When Levadski arrives at the table, Mr. Witzturn is busy squeezing a wedge of lemon over his salmon. The clattering of the cutlery at the table of the lady with the bird’s nest hairdo has become a monotonous stirring in her cup. The waiter has not forgotten Levadski — the coffee he ordered is standing in a silver pot on the table. “What I meant to ask you in the elevator …”

“A decent portion,” Mr. Witzturn interrupts, pointing approvingly at Levadski’s plate.

“What I wanted to ask you when you entered the elevator was,” Levadski continues, “was, what the time was. My watch stopped.”

“It is ten on the dot.” Levadski expresses his thanks by smacking his lips loudly.

“That is a very good idea!” remarks Mr.
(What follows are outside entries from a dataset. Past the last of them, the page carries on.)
-- ==== Sys2Proof/Word.lean ====
section
/-! DEFINITION. The word types of the avr-ppg CORE (spec/30_encoding.md R54, R62; spec/20_memory.md R36). -/

namespace Sys2Proof

/-- One byte: a waveform sample, a blob byte, a MIDI byte (R36, R37, R62). -/
abbrev Byte := BitVec 8

/-- One command word of the command port (R54). -/
abbrev Word := BitVec 32

/-- The 7-bit payload of a MIDI data byte (R62). -/
abbrev Payload := BitVec 7

/-- A 4-bit MIDI channel, or the 4-bit channel filter (R57, R63). -/
abbrev Channel := BitVec 4

/-- One stored waveform: 64 unsigned 8-bit samples (R36). -/
abbrev Waveform := Vector Byte 64

end Sys2Proof
end

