-- ==== Sys2Proof/Tests/Slice0.lean ====
section
/-! SUPPORT. Tests, each on one step or one function, with expected values from spec/95_test_vectors.md or worked by hand
from the rule named; and for each statement with hypotheses a witness that they can be met together. -/

namespace Sys2Proof.Tests

open Sys2Proof Sys2Proof.Machine

set_option Elab.async false

/-! ## The test configuration of spec/95_test_vectors.md section 1 -/

/-- W0, `128 + 2i`. -/
def wave0 : Waveform := Vector.ofFn fun i => BitVec.ofNat 8 (128 + 2 * i.val)

/-- W1, 255 everywhere. -/
def wave1 : Waveform := Vector.replicate 64 255#8

/-- W2, `4i`. -/
def wave2 : Waveform := Vector.ofFn fun i => BitVec.ofNat 8 (4 * i.val)

/-- The test ROMs, with the default parameters. -/
def cfg0 : Params where
  waves := [wave0, wave1, wave2]
  blob := [0x00, 0x00, 0x00, 0x01, 0x3C, 0x00, 0x01, 0x00, 0x00, 0x1E, 0x01, 0x3C]
  sampleRate := 16000

/-- The block right after reset with the test configuration. -/
def start : State := { State.reset with cfg := cfg0 }

/-- After `LOAD 0`, with a step. -/
def loaded (step : BitVec 16) : State := writeStep step (takeTable 0#16 start)

/-- A parser state in the middle of a run: status `rs`, `count` of `limit` data bytes taken, note 0x40 held. -/
def parsing (rs : Byte) (count limit : BitVec 2) : State :=
  { start with rs := rs, dcount := count, dlimit := limit, dbuf0 := 0x40#7, note := 0x40#7, vel := 0x60#7, gate := true }

/-- A state with something offered on its port. -/
def offered (e : HostAction) (s : State) : State := { s with port := { clock := [], host := [e], schedule := [.host] } }

/-- `RESET` offered. -/
def resetting (s : State) : State := { s with port := { clock := [], host := [], schedule := [.driver] } }

/-- A faulted state. -/
def faulted : State :=
  { start with fault := some { cause := .tableNotLoaded, word := some 0x10000000#32 } }

/-- A question about the next state, `none` if there is no next state. -/
def ask {α : Type} (o : Host.Outcome State Fault Refusal) (q : State → α) : Option α :=
  match o with
  | .next t => some (q t)
  | .fault _ => none
  | .refused _ => none

/-! ## WellFormed -/

theorem test_wellFormed_class7_takes_0xE : (Instr.midiStatusClass7 3#4 0xE#4).wellFormed = true := by decide

/-- The ill-formed term: 0xFF is MIDI_RESET (R62). -/
theorem test_wellFormed_class7_refuses_0xF : (Instr.midiStatusClass7 3#4 0xF#4).wellFormed = false := by decide

/-! ## Decode: words written out from the patterns of R55–R58, bytes from R62–R64 -/

theorem test_decode_tick : decodeCommand 0b00010000000000000011110011111111#32 = .ok (.tick 60#8 255#8) := by decide

theorem test_decode_setStep : decodeCommand 0b00100000000000000000010000000000#32 = .ok (.setStep 0x0400#16) := by decide

theorem test_decode_midiByte : decodeCommand 0b00110000000000000000111110010000#32 = .ok (.midiByte 15#4 0x90#8) := by
  decide

theorem test_decode_loadTable : decodeCommand 0b01000000000000001000000000000001#32 = .ok (.loadTable 0x8001#16) := by
  decide

theorem test_decode_midi_rows :
    decodeMidi 1#4 0b11111111#8 = .midiReset 1#4 ∧ decodeMidi 1#4 0b01111111#8 = .midiData 1#4 127#7 ∧
    decodeMidi 1#4 0b10000101#8 = .midiNoteOff 1#4 5#4 ∧ decodeMidi 1#4 0b10010101#8 = .midiNoteOn 1#4 5#4 ∧
    decodeMidi 1#4 0b10100101#8 = .midiStatusClass2 1#4 5#4 ∧ decodeMidi 1#4 0b10110101#8 = .midiControlChange 1#4 5#4 ∧
    decodeMidi 1#4 0b11000101#8 = .midiProgramChange 1#4 5#4 ∧
    decodeMidi 1#4 0b11010101#8 = .midiStatusClass5 1#4 5#4 ∧ decodeMidi 1#4 0b11100101#8 = .midiPitchBend 1#4 5#4 ∧
    decodeMidi 1#4 0b11111110#8 = .midiStatusClass7 1#4 14#4 := by decide

/-- The illegal words of spec/95 section 3.1. -/
theorem test_decode_illegal :
    ([0x00000000#32, 0x50000000#32, 0xF0000000#32, 0x10010000#32, 0x28000000#32, 0x30001090#32, 0x30008000#32].all
      fun w => (decodeCommand w).toOption.isNone) = true := by decide

/-- `0x10003CFF` travels as `FF 3C 00 10` (spec/95 section 3.1). -/
theorem test_decode_bytes :
    decodeBytes [0xFF#8, 0x3C#8, 0x00#8, 0x10#8, 0x77#8] = .ok (.tick 60#8 255#8, [0x77#8]) := by decide

theorem test_encode_words :
    encode (.tick 60#8 255#8) = .command 0x10003CFF#32 ∧ encode (.setStep 0x0400#16) = .command 0x20000400#32 ∧
    encode (.midiByte 15#4 0xFF#8) = .command 0x30000FFF#32 ∧ encode (.loadTable 0xFFFF#16) = .command 0x4000FFFF#32 ∧
    encode (.midiPitchBend 1#4 5#4) = .midi 1#4 0xE5#8 ∧ encode (.midiData 1#4 0x41#7) = .midi 1#4 0x41#8 := by decide

/-! ## One step of each instruction -/

/-- spec/95 section 3.7, last row: slot 30 at phase 0x8000 with `k = 255`. -/
theorem test_tick : ask (exec (.tick 30#8 255#8) (loaded 0x8000#16)) (fun t =>
      (t.phase, t.integ0.toInt, t.integ1.toInt, t.out)) = some (0x8000#16, 16065, 15810, some 189#8) := by
  decide +kernel

/-- spec/95 section 3.8: `TICK 61, 5` after `LOAD 0`. -/
theorem test_tick_slotRange : ask (exec (.tick 61#8 5#8) (loaded 0x8000#16)) (fun t => (t.phase, t.out, t.fault)) =
      some (0#16, none, some { cause := .slotRange 61#8, word := some 0x10003D05#32 }) := by decide +kernel

/-- spec/95 section 3.4, last row. -/
theorem test_setStep :
    ask (exec (.setStep 0x0400#16) (loaded 0#16)) (fun t => (t.stepReg, t.phase)) = some (0x0400#16, 0#16) := by
  decide +kernel

/-- spec/95 section 3.2: `LOAD 1`, slots 15 and 60. -/
theorem test_loadTable : ask (exec (.loadTable 1#16) start) (fun t => (t.tbl[15]?, t.tbl[60]?, t.tblOffset, t.tblValid)) =
      some (some ⟨some 1#8, some 0#8, 127#8, false⟩, some ⟨some 1#8, some 1#8, 0#8, true⟩, 12#16, true) := by
  decide +kernel

/-- spec/95 section 3.8: `LOAD 2` after `LOAD 0` keeps table 0. -/
theorem test_loadTable_blobInvalid : ask (exec (.loadTable 2#16) (loaded 0#16)) (fun t => (t.tblOffset, t.tblValid, t.fault)) =
      some (5#16, true, some { cause := .blobInvalid 12, word := some 0x40000002#32 }) := by decide +kernel

/-- `MIDI 0xC5, 9` (R97). -/
theorem test_midiByte : ask (exec (.midiByte 9#4 0xC5#8) (parsing 0x90#8 1#2 2#2)) (fun t => (t.rs, t.dcount, t.dlimit)) =
      some (0xC5#8, 0#2, 1#2) := by decide +kernel

/-- `MIDI 0xFF, 3` in the middle of a message (R96). -/
theorem test_midiReset : ask (exec (.midiReset 3#4) (parsing 0x90#8 1#2 2#2)) (fun t => (t.resetFlag, t.rs, t.dcount, t.dlimit)) =
      some (true, 0x90#8, 1#2, 2#2) := by decide +kernel

/-- The last byte of a note-on with velocity 0 (spec/95 section 3.6, second row). -/
theorem test_midiData_note_on : ask (exec (.midiData 0#4 0#7) (parsing 0x90#8 1#2 2#2)) (fun t =>
      (t.note, t.vel, t.gate, t.dcount)) = some (0x40#7, 0#7, true, 0#2) := by decide +kernel

/-- The byte of another channel (spec/95 section 3.6, sixth row). -/
theorem test_midiData_filtered : ask (exec (.midiData 0#4 0x11#7) (parsing 0x93#8 1#2 2#2)) (fun t =>
      (t.vel, t.dbuf1, t.dcount)) = some (0x60#7, 0#7, 1#2) := by decide +kernel

theorem test_midiNoteOff : ask (exec (.midiNoteOff 0#4 5#4) (parsing 0x90#8 1#2 2#2)) (fun t => (t.rs, t.dcount, t.dlimit)) =
      some (0x85#8, 0#2, 2#2) := by decide +kernel

theorem test_midiNoteOn : ask (exec (.midiNoteOn 0#4 5#4) (parsing 0x80#8 1#2 2#2)) (fun t => (t.rs, t.dcount, t.dlimit)) =
      some (0x95#8, 0#2, 2#2) := by decide +kernel

theorem test_midiStatusClass2 : ask (exec (.midiStatusClass2 0#4 5#4) (parsing 0x80#8 1#2 2#2)) (fun t =>
      (t.rs, t.dcount, t.dlimit)) = some (0xA5#8, 0#2, 0#2) := by decide +kernel

theorem test_midiControlChange : ask (exec (.midiControlChange 0#4 5#4) (parsing 0x80#8 1#2 2#2)) (fun t =>
      (t.rs, t.dcount, t.dlimit)) = some (0xB5#8, 0#2, 2#2) := by decide +kernel

theorem test_midiProgramChange : ask (exec (.midiProgramChange 0#4 5#4) (parsing 0x80#8 1#2 2#2)) (fun t =>
      (t.rs, t.dcount, t.dlimit)) = some (0xC5#8, 0#2, 1#2) := by decide +kernel

theorem test_midiStatusClass5 : ask (exec (.midiStatusClass5 0#4 5#4) (parsing 0x80#8 1#2 2#2)) (fun t =>
      (t.rs, t.dcount, t.dlimit)) = some (0xD5#8, 0#2, 0#2) := by decide +kernel

theorem test_midiPitchBend : ask (exec (.midiPitchBend 0#4 5#4) (parsing 0x80#8 1#2 2#2)) (fun t =>
      (t.rs, t.dcount, t.dlimit)) = some (0xE5#8, 0#2, 2#2) := by decide +kernel

theorem test_midiStatusClass7 : ask (exec (.midiStatusClass7 0#4 8#4) (parsing 0x80#8 1#2 2#2)) (fun t =>
      (t.rs, t.dcount, t.dlimit)) = some (0xF8#8, 0#2, 0#2) := by decide +kernel

/-- The dispatches at a second data byte: note-off (held and other), controller change, pitch bend, program change (R102–R105). -/
theorem test_dispatch :
    ask (exec (.midiData 1#4 0x7F#7) (parsing 0x81#8 1#2 2#2)) (fun t => (t.gate, t.note, t.vel)) =
      some (false, 0x40#7, 0x60#7) ∧
    ask (exec (.midiData 1#4 0x64#7) (parsing 0xB1#8 1#2 2#2)) (fun t => (readCtrl 0x40#7 t, readCtrl 0x41#7 t)) =
      some (0x64#7, 0#7) ∧
    ask (exec (.midiData 1#4 0x01#7) (parsing 0xE1#8 1#2 2#2)) (fun t => t.bend) = some 0xC0#14 ∧
    ask (exec (.midiData 1#4 0x05#7) (parsing 0xC1#8 0#2 1#2)) (fun t => (t.prog, t.dcount)) = some (5#7, 0#2) := by
  decide +kernel

/-! ## Functions (spec/95 sections 3.2 to 3.5) -/

theorem test_blendFactor :
    [blendFactor 61 59 0 60, blendFactor 61 31 0 60, blendFactor 61 6 0 7, blendFactor 61 60 60 60] =
      [251, 132, 219, 0] := by decide +kernel

theorem test_sfp : [sfp wave0 0x01FF#16, sfp wave0 0x7FFF#16, sfp wave0 0x8000#16, sfp wave2 0xC000#16] =
    [1#8, 127#8, 128#8, 128#8] := by decide +kernel

theorem test_crossfade : [crossfade 128#8 100#8 200#8, crossfade 255#8 0#8 255#8, crossfade 1#8 0#8 255#8] =
    [150#8, 254#8, 0#8] := by decide

theorem test_filterFeed :
    filterFeed cfg0 32767 255 (-128) = (-32258, -127) ∧
    filterFeed { cfg0 with q8Div := .trunc } (-257) 1 0 = (-256, -1) ∧
    filterFeed { cfg0 with deltaMode := .wrap16 } (-32768) 255 127 = (-32768, -128) := by decide +kernel

theorem test_freqToStep : freqToStep 440 16000 = some 1802#16 ∧ freqToStep (159999 / 10) 16000 = none ∧
    freqToStep (3 * 16000 / 131072) 16000 = some 2#16 := by decide +kernel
Witzturn on seeing the magnifying glass flashing in Levadski’s hand.

“Yes, at least you can see the hands,” Levadski jokes. “You learn where the numbers are in the course of life, don’t you?”

“You remind me of my first wife,” Mr. Witzturn tells him while pushing a rolled up piece of lettuce into his mouth.

“Did she also have a magnifying glass?”

“No, cancer.”

“Oh God,” Levadski leans back in his chair, “I am sorry.”

“Yes, so am I. It is a menace. The second one also had cancer. I didn’t dare take a third.”